The Michelin Guide released their New York rankings yesterday, with the usual fanfare and oohhing and aahhing about who got stars, how many they got, and what that means for the cultural validity of the city's dining scene.

For Los Angeles, this time of year might sting a little, bringing up the fact that we no longer get Michelin ratings after the company decided to “suspend” their guides here in 2009. Chefs especially seem to feel jipped that Michelin doesn't take their efforts into consideration. We've heard many chefs complain that Michelin ought to come back to L.A. When the rankings came out yesterday, Michael Voltaggio tweeted “who thinks its time for @MichelinGuideNY to come back to LA?”

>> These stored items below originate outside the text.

-- ==== Sys2Proof/Machine/Operands.lean ====
section
/-! DEFINITION. The addressing modes (40_addressing.md R130–R144) and the shapes an instruction has around its operand: read, write,
read-modify-write, accumulator, immediate, skip, implied, branch. Each runs after the operand bytes were fetched, with `PC` past
the instruction (00_scope.md R17), and adds the cycles of 30_encoding.md R108. -/

namespace Sys2Proof.Machine

/-- What an addressing-mode routine gives: the effective address, whether the page was crossed, and the state after its pointer
reads. -/
structure Ea where
  addr : Addr
  crossed : Bool
  state : State

/-- A byte as an address in page 0. -/
def zeroPage (v : Byte) : Addr := join 0x00 v

/-- `sext_8` of a branch offset (00_scope.md R13, 30_encoding.md R103). -/
def signExtend8 (v : Byte) : Addr := v.signExtend 16

/-- `(p & 0xFF00) != (q & 0xFF00)` (40_addressing.md R137, R142). -/
def pageDiffers (p q : Addr) : Bool := hi p != hi q

/-- `zp` (40_addressing.md R133). -/
def eaZp (d8 : Byte) (s : State) : Ea := ⟨zeroPage d8, false, s⟩

/-- `zpx` (40_addressing.md R134): wraps inside the zero page. -/
def eaZpx (d8 : Byte) (s : State) : Ea := ⟨zeroPage (d8 + s.x), false, s⟩

/-- `zpy` (40_addressing.md R135). -/
def eaZpy (d8 : Byte) (s : State) : Ea := ⟨zeroPage (d8 + s.y), false, s⟩

/-- `abs` (40_addressing.md R136). -/
def eaAbs (a16 : Addr) (s : State) : Ea := ⟨a16, false, s⟩

/-- A base plus an unsigned index, wrapping at 0x10000 (40_addressing.md R137). -/
def eaIndexed (base : Addr) (index : Byte) (s : State) : Ea :=
  ⟨base + zeroPage index, pageDiffers (base + zeroPage index) base, s⟩

/-- `abx` (40_addressing.md R137). -/
def eaAbx (a16 : Addr) (s : State) : Ea := eaIndexed a16 s.x s

/-- `aby` (40_addressing.md R138). -/
def eaAby (a16 : Addr) (s : State) : Ea := eaIndexed a16 s.y s

/-- A 16-bit pointer whose high byte is read from the same page as its low byte (40_addressing.md R139, R140, R141). -/
def State.readPointer (s : State) (p : Addr) : Addr × State :=
  let l := s.memRead p
  let h := l.2.memRead (join (hi p) (lo p + 1))
  (join h.1 l.1, h.2)

/-- `ind` (40_addressing.md R139). -/
def eaInd (a16 : Addr) (s : State) : Ea :=
  let p := s.readPointer a16
  ⟨p.1, false, p.2⟩

/-- `izx` (40_addressing.md R140). -/
def eaIzx (d8 : Byte) (s : State) : Ea :=
  let p := s.readPointer (zeroPage (d8 + s.x))
  ⟨p.1, false, p.2⟩

/-- `izy` (40_addressing.md R141). -/
def eaIzy (d8 : Byte) (s : State) : Ea :=
  let p := s.readPointer (zeroPage d8)
  eaIndexed p.1 p.2.y p.2

/-- The branch target of `rel` (40_addressing.md R142), from the address after the branch. -/
def eaRel (d8 : Byte) (s : State) : Ea :=
  ⟨s.pc + signExtend8 d8, pageDiffers (s.pc + signExtend8 d8) s.pc, s⟩

/-- The page-cross penalty (40_addressing.md R143): one cycle if the opcode carries `+p` and the page was crossed. -/
def pagePenalty (penalty crossed : Bool) : Nat := if penalty && crossed then 1 else 0

/-- An instruction that reads its operand at `EA`. -/
def readOp (base : Nat) (penalty : Bool) (e : Ea) (f : State → Byte → State) : Result :=
  let m := e.state.memRead e.addr
  .next ((f m.2 m.1).charge (base + pagePenalty penalty e.crossed))

/-- An instruction with an immediate operand: the byte fetched is the data read (40_addressing.md R132). -/
def immOp (base : Nat) (d8 : Byte) (s : State) (f : State → Byte → State) : Result :=
  .next ((f s d8).charge base)

/-- A store: no data read (20_memory.md R84). -/
def writeOp (base : Nat) (e : Ea) (v : Byte) : Result :=
  .next ((e.state.memWrite e.addr v).charge base)

/-- A read-modify-write instruction: one read and one write of the same address (20_memory.md R78), then what it does with the byte
written. -/
def rmwOp (base : Nat) (e : Ea) (modify : Byte → Flags → Byte × Flags) (after : State → Byte → State) : Result :=
  let m := e.state.memRead e.addr
  let t := modify m.1 m.2.flags
  .next ((after (({ m.2 with flags := t.2 } : State).memWrite e.addr t.1) t.1).charge base)

/-- An accumulator form of a shift or rotate (40_addressing.md R131). -/
def accOp (base : Nat) (s : State) (modify : Byte → Flags → Byte × Flags) : Result :=
  let t := modify s.a s.flags
  .next (({ s with a := t.1, flags := t.2.setNZ t.1 } : State).charge base)

/-- A no-op with an operand: its addressing-mode routine runs, nothing is read at `EA` (46_undocumented.md R277, R279). -/
def skipOp (base : Nat) (penalty : Bool) (e : Ea) : Result :=
  .next (e.state.charge (base + pagePenalty penalty e.crossed))

/-- An implied instruction. -/
def impliedOp (base : Nat) (s : State) : Result := .next (s.charge base)

/-- The operation of the eight branches (45_control_flow_flags.md R225, R235). -/
def branchOp (cond : Bool) (d8 : Byte) (s : State) : Result :=
  let e := eaRel d8 s
  if cond then .next (({ s with pc := e.addr } : State).charge (2 + 1 + if e.crossed then 1 else 0))
  else .next (s.charge 2)

/-- A jump to `EA` (45_control_flow_flags.md R220). -/
def jumpOp (base : Nat) (e : Ea) : Result := .next (({ e.state with pc := e.addr } : State).charge base)

/-! The vocabulary in which statements speak of an instruction's operand: each is read from the row of 30_encoding.md R106 and from the
operand bytes, while each meaning names its addressing-mode routine and its cycles itself. -/

/-- The effective address of an instruction (30_encoding.md R102, 40_addressing.md R130–R142). For `imm` it is the address of the operand
byte (R132); a mode that has none (`imp`, `acc`) gives the address of the next instruction. -/
def effectiveAddress (i : Instr) (s : State) : Ea :=
  match i.mode, encode i with
  | .imm, _ => ⟨s.pc - 1, false, s⟩
  | .zp, [_, d8] => eaZp d8 s
  | .zpx, [_, d8] => eaZpx d8 s
  | .zpy, [_, d8] => eaZpy d8 s
  | .abs, [_, l, h] => eaAbs (join h l) s
  | .abx, [_, l, h] => eaAbx (join h l) s
  | .aby, [_, l, h] => eaAby (join h l) s
  | .ind, [_, l, h] => eaInd (join h l) s
  | .izx, [_, d8] => eaIzx d8 s
  | .izy, [_, d8] => eaIzy d8 s
  | .rel, [_, d8] => eaRel d8 s
  | _, _ => ⟨s.pc, false, s⟩

/-- The operand byte `M` of an instruction (00_scope.md R17) and the state after it was read: the fetched byte for `imm`, `A` for
`acc`, else the byte at the effective address. -/
def operandRead (i : Instr) (s : State) : Byte × State :=
  match i.mode, encode i with
  | .imm, [_, d8] => (d8, s)
  | .acc, _ => (s.a, s)
  | _, _ => (effectiveAddress i s).state.memRead (effectiveAddress i s).addr

/-- The condition of a branch (45_control_flow_flags.md R227–R234); no other instruction branches. -/
def branchTaken (m : Mnemonic) (f : Flags) : Bool :=
  match m with
  | .bcc => !f.c
  | .bcs => f.c
  | .bne => !f.z
  | .beq => f.z
  | .bpl => !f.n
  | .bmi => f.n
  | .bvc => !f.v
  | .bvs => f.v
  | _ => false

/-- `base(op) + extra` of 30_encoding.md R108: the base cost of the row of R106, the page-cross penalty of 40_addressing.md R143, and for a
branch the cost of 45_control_flow_flags.md R235. -/
def costOf (i : Instr) (s : State) : Nat :=
  i.row.cycles +
    if i.mode = .rel then
      if branchTaken i.mnemonic s.flags then 1 + pagePenalty true (effectiveAddress i s).crossed else 0
    else pagePenalty i.row.penalty (effectiveAddress i s).crossed

end Sys2Proof.Machine
end

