-- ==== Sys2Proof/Machine/HostInterface.lean ====
section
/-! DEFINITION. The device actions (60_exceptions.md R340–R345, R351) and the host actions (R380–R387). -/

namespace Sys2Proof.Machine

/-- The device entry points (60_exceptions.md R341–R345); a failing sink is logged and changes nothing else (R351). -/
def deviceAct (act : DeviceAction) (s : State) : State :=
  match act with
  | .setCA1 level => { s with pia := s.pia.setLine .a .c1 level }
  | .setCA2 level => { s with pia := s.pia.setLine .a .c2 level }
  | .setCB1 level => { s with pia := s.pia.setLine .b .c1 level }
  | .setCB2 level => { s with pia := s.pia.setLine .b .c2 level }
  | .setPB7Override active => { s with pia := s.pia.setPB7Override active }
  | .portAInput v => { s with pia := s.pia.portAInput v }
  | .sinkFailed port => s.emit (.log (.sinkFailed port))

/-- `StepOne()` (60_exceptions.md R382): one CPU step with the hook out of the way, whatever the Clock says. -/
def stepOne (s : State) : Result :=
  if s.faulted then .next s
  else
    match cpuStep ({ s.pause with hook := .absent } : State).wireInputs with
    | .next r =>
      let t := ({ r.2 with hook := s.hook } : State).flush
      .next (if t.hook.allows t.pc then t else t.emit (.hookHalted t.pc))
    | .fault _ => .next s.machineFault
    | .refused r => .refused r

/-- `SaveState()` (60_exceptions.md R385). -/
def State.snapshot (s : State) : Snapshot where
  version := .current
  a := s.a
  x := s.x
  y := s.y
  sp := s.sp
  pc := s.pc
  flags := s.flags
  cycles := s.cycles
  ram := s.mem.ramPart
  portA := s.pia.portA
  portB := s.pia.portB
  pb7Override := s.pia.pb7Override

/-- Whether a snapshot's version is supported: this implementation's own is, another one may be (log 10). -/
def SnapshotVersion.supported (v : SnapshotVersion) : Bool :=
  match v with
  | .current => true
  | .other tag => Config.supportsVersion tag

/-- A snapshot is not malformed: its RAM contents are two RAM banks and nothing else (60_exceptions.md R385, R386). -/
def Snapshot.wellFormed (snap : Snapshot) : Bool := snap.ram.wf && snap.ram.all (fun c => isRam c.1)

/-- The run-to-cursor target is cleared (60_exceptions.md R386): the hook reverts to `BreakpointHook(set)` or `NoHook`. -/
def Hook.clearTarget (h : Hook) : Hook :=
  match h with
  | .absent => .absent
  | .breakpoint set => .breakpoint set
  | .runTo _ [] => .absent
  | .runTo _ (a :: set) => .breakpoint (a :: set)

/-- The state a snapshot replaces (60_exceptions.md R386): every field it lists, no NMI pending, and an unspecified `opcode` (log 9).
ROM is not replaced. -/
def State.replaceBy (s : State) (snap : Snapshot) : State :=
  { s with
    a := snap.a, x := snap.x, y := snap.y, sp := snap.sp, pc := snap.pc, flags := snap.flags, cycles := snap.cycles,
    opcode := Config.freeByte s.freeCount, freeCount := s.freeCount + 1,
    inputs := { s.inputs with nmiPending := false },
    hook := s.hook.clearTarget,
    pia := ⟨snap.portA, snap.portB, snap.pb7Override, s.pia.notifyPending⟩,
    mem := snap.ram ++ s.mem.romPart }

/-- `LoadState(snap)` (60_exceptions.md R386), at wall-clock time `now`. -/
def loadState (snap : Snapshot) (now : Rat) (s : State) : State :=
  if snap.version.supported && snap.wellFormed then
    let t := (s.replaceBy snap).resetTiming now
    ({ t with pia := { t.pia with notifyPending := true } } : State).flush
  else s

/-- One byte of `HostRead` (60_exceptions.md R387): `BusRead` inside 0..0xFFFF, else 0; without the read's side effects unless
`HOST_READ_SIDE_EFFECTS`. -/
def State.hostReadByte (s : State) (addr : Int) : Byte × State :=
  if 0 ≤ addr && addr ≤ 0xFFFF then
    let r := s.memRead (BitVec.ofNat 16 addr.toNat)
    (r.1, if s.wiring.hostReadSideEffects then r.2 else s)
  else (0x00, s)

/-- The loop of `HostRead(start, len)` (60_exceptions.md R387). -/
def State.hostReadBytes (s : State) (start : Int) : Nat → List Byte × State
  | 0 => ([], s)
  | n + 1 =>
    let b := s.hostReadByte start
    let rest := b.2.hostReadBytes (start + 1) n
    (b.1 :: rest.1, rest.2)

/-- `HostRead(start, len)` (60_exceptions.md R387), its answer an event (log 14). -/
def hostRead (start : Int) (len : Nat) (s : State) : State :=
  let r := s.hostReadBytes start len
  r.2.emit (.readReply start r.1)

/-- `HostWrite(addr, val)` (60_exceptions.md R387). -/
def hostWrite (addr val : Int) (s : State) : State :=
  if 0 ≤ addr && addr ≤ 0xFFFF && 0 ≤ val && val ≤ 0xFF then
    s.memWrite (BitVec.ofNat 16 addr.toNat) (BitVec.ofNat 8 val.toNat)
  else s.emit (.log (.writeRejected addr val))

/-- The `Status` event that reports `paused` (60_exceptions.md R381, R388). -/
def State.emitStatus (s : State) : State := s.emit (.status s.clock.paused s.pc s.cycles)

/-- The host actions (60_exceptions.md R380). -/
def hostAct (act : HostAction) (s : State) : Result :=
  match act with
  | .pause => .next s.pause.emitStatus
  | .resume now => .next (s.resume now).emitStatus
  | .stepOne => stepOne s
  | .reset => .next s.machineReset
  | .setHook h => .next { s with hook := h }
  | .setCycleAccurate flag => .next (s.setCycleAccurate flag)
  | .saveState => .next (s.emit (.saved s.snapshot))
  | .loadState snap now => .next (loadState snap now s)
  | .hostRead start len => .next (hostRead start len s)
  | .hostWrite addr val => .next (hostWrite addr val s)

/-- The flush that ends a command or a device action (60_exceptions.md R354, R380). -/
def endTurn (r : Result) : Result :=
  match r with
  | .next t => .next t.flush
  | .fault e => .fault e
  | .refused e => .refused e

/-- One entry of the agenda. Interrupt-line turns act on a CPU standing alone only: the Machine's own lines are driven by its wiring
(60_exceptions.md R302; log 5). A measurement adds to `drift` (R362; log 12). -/
def takeTurn (t : Turn) (s : State) : Result :=
  match t with
  | .quantum n => startQuantum n s
  | .device act => endTurn (.next (deviceAct act s))
  | .host act => endTurn (hostAct act s)
  | .setIrqLine level => .next (if s.wiring.cpuAlone then s.setIrqLine level else s)
  | .setNmiLine level => .next (if s.wiring.cpuAlone then s.setNmiLine level else s)
  | .measure difference => .next { s with clock := { s.clock with drift := s.clock.drift + difference } }

/-- Who acts next (00_scope.md R11; log 6): the quantum in progress, else the first entry of the agenda, else the Scheduler with a
new quantum. -/
def advance (s : State) : Result :=
  if s.quantumLeft = 0 then
    match s.agenda with
    | [] => startQuantum 1 s
    | t :: rest => takeTurn t { s with agenda := rest }
  else continueQuantum s

end Sys2Proof.Machine
end

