/-- A control line sets its flag on the selected edge only; the override, the port-A input, the outputs and the
flush (R334, R340, R341, R342, R343, R344, R345, R354). A level is a Bool (log 23). -/
def Obligations.DeviceActions : Prop :=
  (∀ (p : Port) (level : Bool),
    p.setLine .c1 level = { p with
      c1 := level, prevC1 := p.c1,
      control := if p.c1 ≠ level ∧ p.control.getLsbD 1 = level then p.control ||| 0x80 else p.control } ∧
    p.setLine .c2 level = { p with
      c2 := level, prevC2 := p.c2,
      control := if p.c2 ≠ level ∧ p.control.getLsbD 5 = false ∧ p.control.getLsbD 4 = level then p.control ||| 0x40
        else p.control }) ∧
  (∀ (p : Pia) (k : LineName) (level : Bool),
    p.setLine .a k level = { p with
      portA := p.portA.setLine k level, notifyPending := p.notifyPending || p.portA.level k != level } ∧
    p.setLine .b k level = { p with
      portB := p.portB.setLine k level, notifyPending := p.notifyPending || p.portB.level k != level }) ∧
  (∀ (p : Pia) (active : Bool) (v : Byte),
    p.setPB7Override active = { p with
      pb7Override := active, notifyPending := p.notifyPending || p.pb7Override != active } ∧
    (p.portAInput v).notifyPending = (p.notifyPending || (p.portAInput v).portA.output != p.portA.output) ∧
    (p.portAInput v) = { p with
      portA := { p.portA with output := (p.portAInput v).portA.output },
      notifyPending := (p.portAInput v).notifyPending } ∧
    (∀ k : Nat, k < 8 → (p.portAInput v).portA.output.getLsbD k =
      if p.portA.ddr.getLsbD k then p.portA.output.getLsbD k else v.getLsbD k)) ∧
  (∀ p : Port, p.irq = true ↔ p.control.getLsbD 7 = true ∧ p.control.getLsbD 0 = true ∨
    p.control.getLsbD 6 = true ∧ p.control.getLsbD 3 = true ∧ p.control.getLsbD 5 = false) ∧
  (∀ s : State, s.flush = if s.pia.notifyPending then { s with
      pia := { s.pia with notifyPending := false },
      hostEvents := s.hostEvents ++ [.deviceUpdate { s.pia with notifyPending := false }] } else s)

/-- A device turn changes the PIA and what the flush tells the host, and nothing else (R10, R82, R340, R341, R342,
R343, R344, R345, R351, R354). A failed sink as a device turn, and its Log event, are the model's choice (logs 14,
16). -/
def Obligations.DeviceTurns : Prop :=
  ∀ (s : State) (act : DeviceAction) (rest : List Turn), s.quantumLeft = 0 → s.agenda = .device act :: rest →
    let pia := match act with
      | .setCA1 level => s.pia.setLine .a .c1 level
      | .setCA2 level => s.pia.setLine .a .c2 level
      | .setCB1 level => s.pia.setLine .b .c1 level
      | .setCB2 level => s.pia.setLine .b .c2 level
      | .setPB7Override active => s.pia.setPB7Override active
      | .portAInput v => s.pia.portAInput v
      | .sinkFailed _ => s.pia
    let events := match act with
      | .sinkFailed port => [HostEvent.log (.sinkFailed port)]
      | _ => []
    let t := ({ s with agenda := rest, pia := pia, hostEvents := s.hostEvents ++ events } : State).flush
    step s = .next t ∧
    t = { s with agenda := rest, pia := { pia with notifyPending := false }, hostEvents := t.hostEvents }

/-- Pause, Resume, ResetTiming and SetCycleAccurate change the Clock fields their rules name and nothing else (R354,
R362, R363, R364, R365, R366, R380, R381). The Status events, that Resume leaves the anchors of a faulted machine,
and the measurement turn are the model's (logs 12, 14, 26). -/
def Obligations.ClockCommands : Prop :=
  (∀ s : State, s.pause = { s with clock := { s.clock with paused := true } } ∧ s.pause.pause = s.pause) ∧
  (∀ (s : State) (now : Rat),
    (s.faulted = false → s.resume now = { s with
      clock := { s.clock with anchorTime := some now, anchorCycles := some s.cycles, drift := 0, paused := false } }) ∧
    (s.faulted = true → s.resume now = { s with clock := { s.clock with paused := false } })) ∧
  (∀ (s : State) (now : Rat), s.resetTiming now = { s with
    clock := { s.clock with anchorTime := some now, anchorCycles := some s.cycles, drift := 0 } }) ∧
  (∀ (s : State) (flag : Bool), s.setCycleAccurate flag = { s with clock := { s.clock with cycleAccurate := flag } }) ∧
  (∀ (s : State) (rest : List Turn), s.quantumLeft = 0 → s.agenda = .host .pause :: rest →
    step s = .next ({ s with
      agenda := rest, clock := { s.clock with paused := true },
      hostEvents := s.hostEvents ++ [.status true s.pc s.cycles] } : State).flush) ∧
  (∀ (s : State) (now : Rat) (rest : List Turn),
    s.quantumLeft = 0 → s.faulted = false → s.agenda = .host (.resume now) :: rest →
    step s = .next ({ s with
      agenda := rest,
      clock := { s.clock with anchorTime := some now, anchorCycles := some s.cycles, drift := 0, paused := false },
      hostEvents := s.hostEvents ++ [.status false s.pc s.cycles] } : State).flush) ∧
  (∀ (s : State) (now : Rat) (rest : List Turn),
    s.quantumLeft = 0 → s.faulted = true → s.agenda = .host (.resume now) :: rest →
    step s = .next ({ s with
      agenda := rest, clock := { s.clock with paused := false },
      hostEvents := s.hostEvents ++ [.status false s.pc s.cycles] } : State).flush) ∧
  (∀ (s : State) (flag : Bool) (rest : List Turn),
    s.quantumLeft = 0 → s.agenda = .host (.setCycleAccurate flag) :: rest →
    step s = .next ({ s with agenda := rest, clock := { s.clock with cycleAccurate := flag } } : State).flush) ∧
  (∀ (s : State) (difference : Rat) (rest : List Turn), s.quantumLeft = 0 → s.agenda = .measure difference :: rest →
    step s = .next { s with agenda := rest, clock := { s.clock with drift := s.clock.drift + difference } })

/-- StepOne pauses, runs one CPU step with the hook out of the way, flushes, and only tells the host of a halt
(R302, R354, R380, R382). That the inputs are wired before this step too, and that the turn flushes once more, are
the model's reading (logs 21, 25). -/
def Obligations.StepOneRunsOneStep : Prop :=
  (∀ s : State,
    (s.faulted = true → stepOne s = .next s) ∧
    (s.faulted = false → ∃ (r : CpuResult) (u : State), r ≠ .halted ∧
      cpuStep ({ s with clock := { s.clock with paused := true }, hook := .absent } : State).wireInputs = .next (r, u) ∧
      u.clock = { s.clock with paused := true } ∧
      let t := ({ u with hook := s.hook } : State).flush
      stepOne s = .next (if s.hook.allows t.pc then t
        else { t with hostEvents := t.hostEvents ++ [.hookHalted t.pc] }))) ∧
  (∀ (s t : State) (rest : List Turn), s.quantumLeft = 0 → s.agenda = .host .stepOne :: rest →
    stepOne { s with agenda := rest } = .next t → step s = .next t.flush)

/-- Loading a saved snapshot reproduces the CPU, PIA and RAM state, keeps the ROM and re-times the Clock (R354,
R380, R385, R386). What a supported version is, the event that carries the snapshot, that the run-to target is
cleared in the hook, and that the load ends in a flush are the model's readings (logs 10, 14, 21, 24). -/
def Obligations.SnapshotRoundTrip : Prop :=
  (∀ (s m : State) (now : Rat), s.mem.wf = true → let u := loadState s.snapshot now m
    u.a = s.a ∧ u.x = s.x ∧ u.y = s.y ∧ u.sp = s.sp ∧ u.pc = s.pc ∧ u.flags = s.flags ∧ u.cycles = s.cycles ∧
    (∀ b : Nat, isRam b = true → u.mem.read b = s.mem.read b) ∧
    (∀ b : Nat, isRom b = true → u.mem.read b = m.mem.read b) ∧
    u.pia = ⟨s.pia.portA, s.pia.portB, s.pia.pb7Override, false⟩ ∧
    u.inputs = { m.inputs with nmiPending := false } ∧ u.faulted = m.faulted ∧ u.output = m.output ∧
    u.clock = { m.clock with anchorTime := some now, anchorCycles := some s.cycles, drift := 0 } ∧
    (∀ target set, m.hook = .runTo target set → ∀ pc : Addr, u.hook.allows pc = !set.contains pc) ∧
    u.hostEvents = m.hostEvents ++ [.deviceUpdate u.pia]) ∧
  (∀ (snap : Snapshot) (now : Rat) (m : State), snap.version.supported = false ∨ snap.wellFormed = false →
    loadState snap now m = m) ∧
  (∀ (s : State) (rest : List Turn), s.quantumLeft = 0 →
    (s.agenda = .host .saveState :: rest →
      step s = .next ({ s with agenda := rest, hostEvents := s.hostEvents ++ [.saved s.snapshot] } : State).flush) ∧
    (∀ (snap : Snapshot) (now : Rat), s.agenda = .host (.loadState snap now) :: rest →
      step s = .next (loadState snap now { s with agenda := rest }).flush))

/-- HostRead and HostWrite go through the Bus, bounds-checked (R354, R380, R387). The events that carry the answer
and the warning are the model's choice (log 14). -/
def Obligations.HostReadAndWrite : Prop :=
  (∀ (s : State) (addr val : Int),
    (0 ≤ addr ∧ addr ≤ 0xFFFF ∧ 0 ≤ val ∧ val ≤ 0xFF →
      hostWrite addr val s = s.memWrite (BitVec.ofInt 16 addr) (BitVec.ofInt 8 val)) ∧
    (¬ (0 ≤ addr ∧ addr ≤ 0xFFFF ∧ 0 ≤ val ∧ val ≤ 0xFF) →
      hostWrite addr val s = { s with hostEvents := s.hostEvents ++ [.log (.writeRejected addr val)] })) ∧
  (∀ (s : State) (start : Int) (len : Nat), s.wiring.hostReadSideEffects = false →
    hostRead start len s = { s with hostEvents := s.hostEvents ++ [.readReply start ((List.range len).map fun k : Nat =>
      if 0 ≤ start + k ∧ start + k ≤ 0xFFFF then (s.memRead (BitVec.ofInt 16 (start + k))).1 else 0)] }) ∧
  (∀ (s : State) (start : Int), s.hostReadBytes start 0 = ([], s) ∧
    ∀ n : Nat, s.wiring.hostReadSideEffects = true →
      let r := if 0 ≤ start ∧ start ≤ 0xFFFF then s.memRead (BitVec.ofInt 16 start) else (0, s)
      s.hostReadBytes start (n + 1) = (r.1 :: (r.2.hostReadBytes (start + 1) n).1, (r.2.hostReadBytes (start + 1) n).2)) ∧
  (∀ (s : State) (start : Int) (len : Nat), let r := s.hostReadBytes start len
    hostRead start len s = { r.2 with hostEvents := r.2.hostEvents ++ [.readReply start r.1] }) ∧
  (∀ (s : State) (rest : List Turn), s.quantumLeft = 0 →
    (∀ (start : Int) (len : Nat), s.agenda = .host (.hostRead start len) :: rest →
      step s = .next (hostRead start len { s with agenda := rest }).flush) ∧
    (∀ addr val : Int, s.agenda = .host (.hostWrite addr val) :: rest →
      step s = .next (hostWrite addr val { s with agenda := rest }).flush))

end
end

But perhaps we shouldn't fret. Today, Vanity Fair published a devastating piece by A. A. Gill, with the basic opinion that the Michelin Guide had ruined French food and is doing no better for New York. If you love a good take down this story is worth reading for its vicious prose alone:

Food writing is already the recidivist culprit of multiple sins against both language and digestion, but the little encomiums of the Michelin guide effortlessly lick the bottom of the descriptive swill bucket. Take this, for instance, but only if you have a paper bag close at hand: “Can something be too perfect? Can its focus be so singular, pleasure so complete, and technique so flawless that creativity suffers? Per Se proves that this fear is unfounded.” That was written in chocolate saliva. Or this: “Devout foodies are quieting their delirium of joy at having scored a reservation–everyone and everything here is living up to the honor of adoring this extraordinary restaurant … Uni with truffle-oil gelée and brioche expresses the regret that we have but three stars to give.” That's not a review of Chef's Table at Brooklyn Fare–it's a handjob.

We might also do well to remember that when Michelin was in L.A., it was roundly criticized by the home-town food writers. Some of those criticisms almost match Gill's in the scathing nature of their disappointment.

So, what good would the guide do us back here in L.A.? And why do chefs want it so badly? Is it because, as Gill says, “Craving the love and the approbation of a stern parent, chefs yearned for the Michelin stars”? Is there any benefit to the public?

Los Angeles yearns to be taken seriously as a dining town, but perhaps this is one mark of approval we simply don't need.